The Food and Drug Administration has reprimanded at least 28 companies
this year, saying they failed to prove sufficient testing of ingredients
used in over-the-counter drugs and consumer products for the toxins
ethylene glycol (EG) and diethylene glycol (DEG), according to a Reuters
analysis of agency import alerts and warning letters to manufacturers.
The manufacturers include U.S.-based companies and exporters from India,
South Korea, Switzerland, Canada and Egypt.
The FDA has flagged more manufacturers for failing to test raw materials
susceptible to EG and DEG contamination in 2023 than in the previous
five years combined, the Reuters analysis found.
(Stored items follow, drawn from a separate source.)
-- ==== Sys2Proof/Machine/Csr.lean ====
section
/-! DEFINITION. Reads and writes of the control and status registers by their chip addresses (R17 to R19, R44, R93, R193, R208, R437): the
stored fields, what a read shows beyond them, and what a write sets in motion.  Command bits that are written together act in ascending
order, but where the register's own description says otherwise. -/

namespace Sys2Proof.Machine

/-! ### Reads -/

/-- The number of the performance counter whose _LO register lies at `lo`. -/
def pmcAt (lo : Nat) : Option Nat :=
  if C_PMC_CNT.lo ≤ lo ∧ lo < C_PMC_CNT.lo + 16 * 256 then some ((lo - C_PMC_CNT.lo) / 16)
  else if C_PMC_SCNT.lo ≤ lo ∧ lo < C_PMC_SCNT.lo + 512 * 32 then
    some (256 + 32 * ((lo - C_PMC_SCNT.lo) / 512) + (lo - C_PMC_SCNT.lo) % 512 / 16)
  else none

/-- A read of a counter register (R93, R371): the state after the snapshot, and the word. -/
def State.counterRead (s : State) (lo : Nat) (hi : Bool) : State × Word :=
  match pmcAt lo with
  | some n => if hi then (s, s.pmcRead n true) else let s := s.pmcLoRead n; (s, s.pmcRead n false)
  | none =>
    if hi then (s, BitVec.ofNat 32 (s.snap.get (lo + 4)))
    else ({ s with snap := s.snap.set (lo + 4) (s.cnt.get lo / 2 ^ 32) }, BitVec.ofNat 32 (s.cnt.get lo))

/-- The word that TRK_FSP_RX reads: VALID and the oldest byte. -/
def State.fspWord (s : State) (k : Nat) : Word :=
  match (s.fsp k).rx with
  | [] => 0
  | b :: _ => BitVec.ofNat 32 (256 + b.toNat)

/-- A read of the register at a place: the state after its side effects, and the word. -/
def State.placeRead (s : State) (p : Place) : State × Word :=
  let stored := s.rget p.reg p.i p.j p.k
  match p.reg.rd with
  | .plain => (s, if p.reg.cfg then (s.slot (if s.on GEN_CTL_RD_ACTIVE then s.active else s.shadow)).rget p.reg p.i p.j p.k else stored)
  | .backoff => (s, s.backoffWord p.i)
  | .bootOtp => (s, s.bootOtp)
  | .chipStep => (s, chipStep)
  | .domSum => (s, s.domSumWord)
  | .energyHi => (s, stored)
  | .energyLo => (s.pwrEnergyReadCmd, BitVec.ofNat 32 s.pwr.energy)
  | .fltRec => (s, s.fltRecWord p.i)
  | .fltSum => (s, s.fltSumWord)
  | .fspRx => (s.fspPop p.i, s.fspWord p.i)
  | .genStat => (s, s.genStatWord)
  | .poolPtr => (s, BitVec.ofNat 32 (s.cc % 64))
  | .prsProg => (s.prsInc p.i, s.prsWord p.i)
  | .semHeld => (s, s.semHeldWord p.i)
  | .semOwn => (s, s.semOwnWord p.i)
  | .timeNow => let s := s.ntSnapshot; (s, s.rget p.reg)
  | .tinEv => let s := s.tinPop p.i; (s, s.rget p.reg p.i)
  | .tmDepth => (s, wordPut stored TM_Q_DEPTH_STATE.lsb TM_Q_DEPTH_STATE.w (s.queueState p.i p.j))
  | .tsqW0 => let s := s.tsqPop p.i; (s, s.rget p.reg p.i)
  | .ucOtp => (s, s.ucOtp)
  | .ucPdata => (s.pdataRead, s.pdata)
  | .ucVer => (s, BitVec.ofNat 32 s.ucVersion)

/-- A read of the CSR at a chip address; none where the address names no register. -/
def State.csrRead (s : State) (a : Nat) : Option (State × Word) :=
  match counterAt a with
  | some (lo, hi) => some (s.counterRead lo hi)
  | none => (placeOf a).map s.placeRead

/-- Does a chip address name a CSR. -/
def isCsr (a : Nat) : Bool := (counterAt a).isSome || (placeOf a).isSome

/-! ### Writes -/

/-- Is bit `b` of a written word 1. -/
def wrBit (v : Word) (b : Nat) : Bool := wordBits v b 1 == 1

/-- Run `f` when a command bit is written. -/
def State.cmd (s : State) (v : Word) (b : Nat) (f : State → State) : State := if wrBit v b then f s else s

/-- The flags of a register that a written word clears (R18, R468). -/
def State.clearFlags (s : State) (p : Place) (v : Word) : State :=
  (p.fields.filter (fun x => x.acc = .w1c)).foldl (fun s x =>
    (List.range x.w).foldl (fun s b => if wrBit v (x.lsb + b) then s.w1c x (p.reg.addr p.i p.j p.k) b else s) s) s

/-- Store the RW fields of a written word. -/
def State.storeRw (s : State) (p : Place) (v : Word) : State :=
  s.rset p.reg (storeFields (s.rget p.reg p.i p.j p.k) v p.fields) p.i p.j p.k

/-- The writes whose fields the acting block stores itself, or which do not always take effect. -/
def Act.storesItself : Act → Bool
  | .auxCfg | .bootFl | .bootStat | .crCfg | .crTail | .fltInj | .fltInjMem | .fltReact | .gateAdm | .gateCtl | .gateEnt | .genCmt
  | .laneCtl | .lanePrbs | .macAux | .macCt | .modeClk | .pmcCfg | .pmcSCfg | .prsProg | .rxCfg | .stkCode | .stkPc | .ucCtl => true
  | _ => false

/-- A write of LANE_CTL (R78, R90, R92). -/
def State.laneCtl (s : State) (p : Place) (v : Word) : State :=
  let s := s.rset p.reg (storeFields (s.rget p.reg p.i) v [LANE_CTL_RX_INV, LANE_CTL_TX_INV, LANE_CTL_PRECODE]) p.i
  let was := s.on LANE_CTL_EN p.i
  let s := if was && !wrBit v 0 then s.laneDisabled p.i else s
  let s := s.loopChange p.i (wordBits v LANE_CTL_LOOP.lsb LANE_CTL_LOOP.w)
  if !was && wrBit v 0 then s.laneEnabled p.i else s

/-- A write of MAC_AUX_CTL (R109). -/
def State.macAux (s : State) (a : Nat) (v : Word) : State :=
  let s := s.setF MAC_AUX_CTL_WAKE_EN (wordBits v 1 1) a
  let was := s.on MAC_AUX_CTL_SLEEP a
  if wrBit v 0 && !was then s.auxSleep a else if !wrBit v 0 && was then s.auxWaken a else s

/-- A write to the administrative gate list's EN, LEN, BASE or CYCLE: ignored while a swap is pending (R261). -/
def State.gateWrite (s : State) (p : Place) (v : Word) : State :=
  if s.on TM_GATE_STAT_PENDING p.i then s.flag TM_GATE_STAT_GL_REFUSED p.i else s.storeRw p v

/-- A write to a gate list entry (R261): the operational list, and while a swap is pending both lists, are closed. -/
def State.gateEntWrite (s : State) (p : Place) (v : Word) : State :=
  if s.on TM_GATE_STAT_PENDING p.i || p.j == s.f TM_GATE_STAT_OPER p.i then s.flag TM_GATE_STAT_GL_REFUSED p.i else s.storeRw p v

/-- A write of GEN_CMT_CTL (R199, R205): GO and CANCEL together act as CANCEL. -/
def State.genCmt (s : State) (v : Word) : State :=
  let s := s.storeRw { reg := GEN_CMT_CTL, fields := [GEN_CMT_CTL_ANYNUM, GEN_CMT_CTL_NOW, GEN_CMT_CTL_SRC] } v
  if wrBit v 30 then s.commitCancel else s.cmd v 31 fun s => s.commitCmd (wordBits v 0 2) (wrBit v 4) (wrBit v 5)

/-- A write of POOL_CTL (R234, R235): REBUILD and CARVE together act as REBUILD. -/
def State.poolCtl (s : State) (v : Word) : State := if wrBit v 2 then s.rebuildCmd else s.cmd v 1 State.carve

/-- A write of FLT_SAFE (R469, R472): EXIT and ENTER together act as ENTER. -/
def State.fltSafe (s : State) (v : Word) : State := if wrBit v 30 then s.enterSafe none else s.cmd v 31 State.exitSafe

/-- A write of TIME_CMD: its bits act in ascending order. -/
def State.timeCmd (s : State) (v : Word) : State :=
  let s := (((s.cmd v 24 State.jumpOvrCmd).cmd v 25 State.servoRequal).cmd v 26 State.servoFreeCmd).cmd v 27 State.servoHoldCmd
  ((s.cmd v 28 State.servoRun).cmd v 29 State.timeSet).cmd v 31 fun s => s.cmdSample (wrBit v 30)

/-- What a written word sets in motion at a place. -/
def State.act (s : State) (p : Place) (v : Word) : State :=
  match p.reg.act with
  | .none => s
  | .auxCfg => s.auxRate p.i (wordBits v 0 3)
  | .bootCtl => s.bootCtl v
  | .bootFl => s.flashCtl v
  | .bootStat => s.bootStat v
  | .bufCntClr => s.cmd v 0 State.bufCntClrCmd
  | .chipMeterClr => s.cmd v 0 State.chipMeterClrCmd
  | .chipModeClr => s.cmd v 0 State.chipModeClrCmd
  | .crCfg => s.crCfg p.i v
  | .crTail => s.crTail p.i (wordBits v 0 12)
  | .domPortClr => s.cmd v 0 (·.domPortClrCmd p.i)
  | .fltAck => s.cmd v 31 (·.ackRecord p.i)
  | .fltCntClr => s.cmd v 0 State.fltCntClrCmd
  | .fltInj => s.inject v
  | .fltInjMem => s.injectMem v
  | .fltReact => s.reactWrite p.i v
  | .fltSafe => s.fltSafe v
  | .fspTx => s.fspPush p.i (BitVec.ofNat 8 v.toNat)
  | .gateAdm => s.gateWrite p v
  | .gateCtl => (s.gateWrite p v).cmd v 31 (·.gateSwapRequest p.i)
  | .gateEnt => s.gateEntWrite p v
  | .genCmt => s.genCmt v
  | .genCntClr => s.cmd v 0 State.genCntClrCmd
  | .hobCntClr => s.cmd v 0 State.hobCntClrCmd
  | .hobCtx => s.cmd v 31 (·.hobGo (wordBits v 28 3) (wordBits v 0 14))
  | .jorCntClr => s.cmd v 0 (·.jorCntClr p.i)
  | .jorMsgAck => s.jorMsgAck p.i (wordBits v 0 8)
  | .laneCntClr => s.cmd v 0 (·.laneCntClrCmd p.i)
  | .laneCtl => s.laneCtl p v
  | .lanePrbs => (s.prbsSet p.i (wrBit v 4) (wrBit v 5) (wordBits v 0 4)).cmd v 7 (·.insertErr p.i)
  | .macAux => s.macAux p.i v
  | .macCntClr => s.cmd v 0 (·.macCntClrCmd p.i)
  | .macCt => s.macCtWriteCmd p.i (wordBits v 8 6)
  | .modeClk => s.clockWrite v
  | .octCfg => s
  | .pmcCfg => s.pmcCfgWrite p.i v
  | .pmcClr => s.pmcClr p.i v
  | .pmcClrS => s.pmcClr (8 + p.i) v
  | .pmcSCfg => s.pmcCfgWrite (256 + 32 * p.i + p.j) v
  | .poolCntClr => s.cmd v 0 State.poolCntClr
  | .poolCtl => s.poolCtl v
  | .prsCntClr => s.cmd v 0 (·.prsCntClrCmd p.i)
  | .prsProg => s.prsWrite p.i v s.shadowOpen
  | .pwrCntClr => s.cmd v 0 State.pwrCntClrCmd
  | .pwrHint => s.hintSubmit (s.f PWR_HINT_MASK_ENG) (wordBits v 0 6) (wordBits v 8 3) (wordBits v 16 16)
  | .pwrPhase => s.cmd v 31 (·.relearnCmd p.i)
  | .refclk => s.refclkWritten p.i
  | .rxCfg => s.rxCfg p.i v
  | .semFree => s.cmd v 31 (·.semFree (wordBits v 0 6))
  | .stgAcc => s.cmd v 31 (·.tblGo p.i)
  | .stgAct => s.cmd v 31 (·.actGo p.i)
  | .stgActCntClr => s.cmd v 0 (·.stgActCntClrCmd p.i)
  | .stgCntClr => s.cmd v 0 (·.stgCntClear p.i)
  | .stkCntClr => s.cmd v 0 State.stkCntClr
  | .stkCode => if codeAddr v.toNat then s.rset p.reg v p.i else s
  | .stkCtl => s.stkCtl p.i v
  | .stkPc => s.stkPc p.i v
  | .stkSwi => s.cmd v 0 (·.irq 12)
  | .timeCmd => s.timeCmd v
  | .timeCntClr => s.cmd v 0 State.timeCntClrCmd
  | .tinCtl => s.cmd v 31 (·.tinLostClrCmd p.i)
  | .tlmCntClr => s.cmd v 0 State.tlmCntClrCmd
  | .tlmEpoch => s.tlmRestart
  | .tmChipClr => s.cmd v 0 State.tmChipClrCmd
  | .tmMc => s.cmd v 31 fun s => s.mcGo (wrBit v 29) (wrBit v 30) (wordBits v 0 16)
  | .tmPortClr => s.cmd v 0 (·.tmPortClrCmd p.i)
  | .toutCtl => (s.cmd v 30 (·.toutStop p.i)).cmd v 31 (·.toutArm p.i)
  | .trkMemClr => s.cmd v 0 (·.trkMemCntClrCmd p.i)
  | .tsqClr => s.cmd v 0 (·.timeTsqClrCmd p.i)
  | .ucCntClr => s.cmd v 0 State.ucCntClrCmd
  | .ucCtl => s.ucCtl v

/-- A write of the register at a place: a configuration register goes to the shadow slot while it is OPEN (R208). -/
def State.placeWrite (s : State) (p : Place) (v : Word) : State :=
  if p.reg.cfg then (if s.shadowOpen then s.cfgStore s.shadow p v else s.shadowRefused)
  else
    let s := s.clearFlags p v
    let s := if p.reg.act.storesItself then s else s.storeRw p v
    s.act p v

/-- A write of the CSR at a chip address; none where the address names no register.  The counters are read only. -/
def State.csrWrite (s : State) (a : Nat) (v : Word) : Option State :=
  if (counterAt a).isSome then some s else (placeOf a).map (fun p => s.placeWrite p v)

/-! ### Rows -/

/-- A countable event of a master (0 JA, 1 JB, 2 to 5 K0 to K3) at an address (R367, R368). -/
def State.evAt (s : State) (code : Nat) (user : Bool) (master addr : Nat) : State :=
  { s with pmc := { s.pmc with events := { code := code, user := user, master := master, addr := addr } :: s.pmc.events } }

/-- Is a master a core at user level; Joring counts as supervisor (R378). -/
def State.userLevel (s : State) (m : Nat) : Bool := 2 ≤ m && !s.on STK_STAT_PRIV (m - 2)

/-- REGISTER_WRITE (R18): a write that a master's access makes, of one aligned word (R17); an address that names no register changes
nothing. -/
def execRegisterWrite (m : Fin 6) (a : BitVec 48) (v : Word) (s : State) : Host.Outcome State Fault Refusal :=
  .next (if a.toNat % 4 ≠ 0 then s
    else (if isCsr a.toNat then ((s.evAt 0x051 false m.val a.toNat).csrWrite a.toNat v).getD s else s))

/-- COUNTER_LO_READ (R93): a read of a counter's _LO register snapshots its _HI half. -/
def execCounterLoRead (m : Fin 6) (a : BitVec 48) (s : State) : Host.Outcome State Fault Refusal :=
  .next (match counterAt a.toNat with
    | some (lo, false) => ((s.evAt 0x051 (s.userLevel m.val) m.val a.toNat).counterRead lo false).1
    | _ => s)

end Sys2Proof.Machine
end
The FDA told Reuters it has no indication products contaminated with DEG
and EG have entered the U.S. supply chain, and that the number of
warning letters issued in a given period "is not a comprehensive marker
of our oversight."
Peter Lindsay, a lawyer at Paul Hastings in Washington, D.C. who
specializes in FDA regulation and compliance, said to better spot
contamination the agency was now requiring manufacturers to check
individual containers of ingredients rather than just sampling raw
materials.
"They're upping the bar a little bit and trying to get industry to
understand and recognize some of the risks in these areas," he said.
Cough syrups made in India and Indonesia have been linked to deaths of
more than 300 children globally. The medicines were found to contain
high levels of DEG and EG, leading to acute kidney injury and death.
The poisonings have sparked criminal probes, lawsuits and a surge in
regulatory scrutiny worldwide. Reuters reported earlier this month that
some Indian drugmakers involved could not prove they had purchased
pharmaceutical grade ingredients or tested their medicines for the
toxins.
In the United States, more than 100 people, most of them children, died
in the 1930s from DEG poisoning, prompting laws that greatly enhanced
the FDA's regulatory power over drugs.
Yet the agency did not establish explicit rules to test high-risk
ingredients like propylene glycol (PG) and sorbitol solution for EG and
DEG until May 2023.
Previous guidance from 2007 recommended certain tests be performed on
glycerin, another common ingredient in over-the-counter drugs and
consumer goods, to prevent distribution of DEG-contaminated products. It
now requires the same scrutiny of PG and other high-risk components for
DEG and EG.
IMPORT ALERTS
The FDA warning letters give manufacturers an opportunity to fix quality
control problems or face penalties.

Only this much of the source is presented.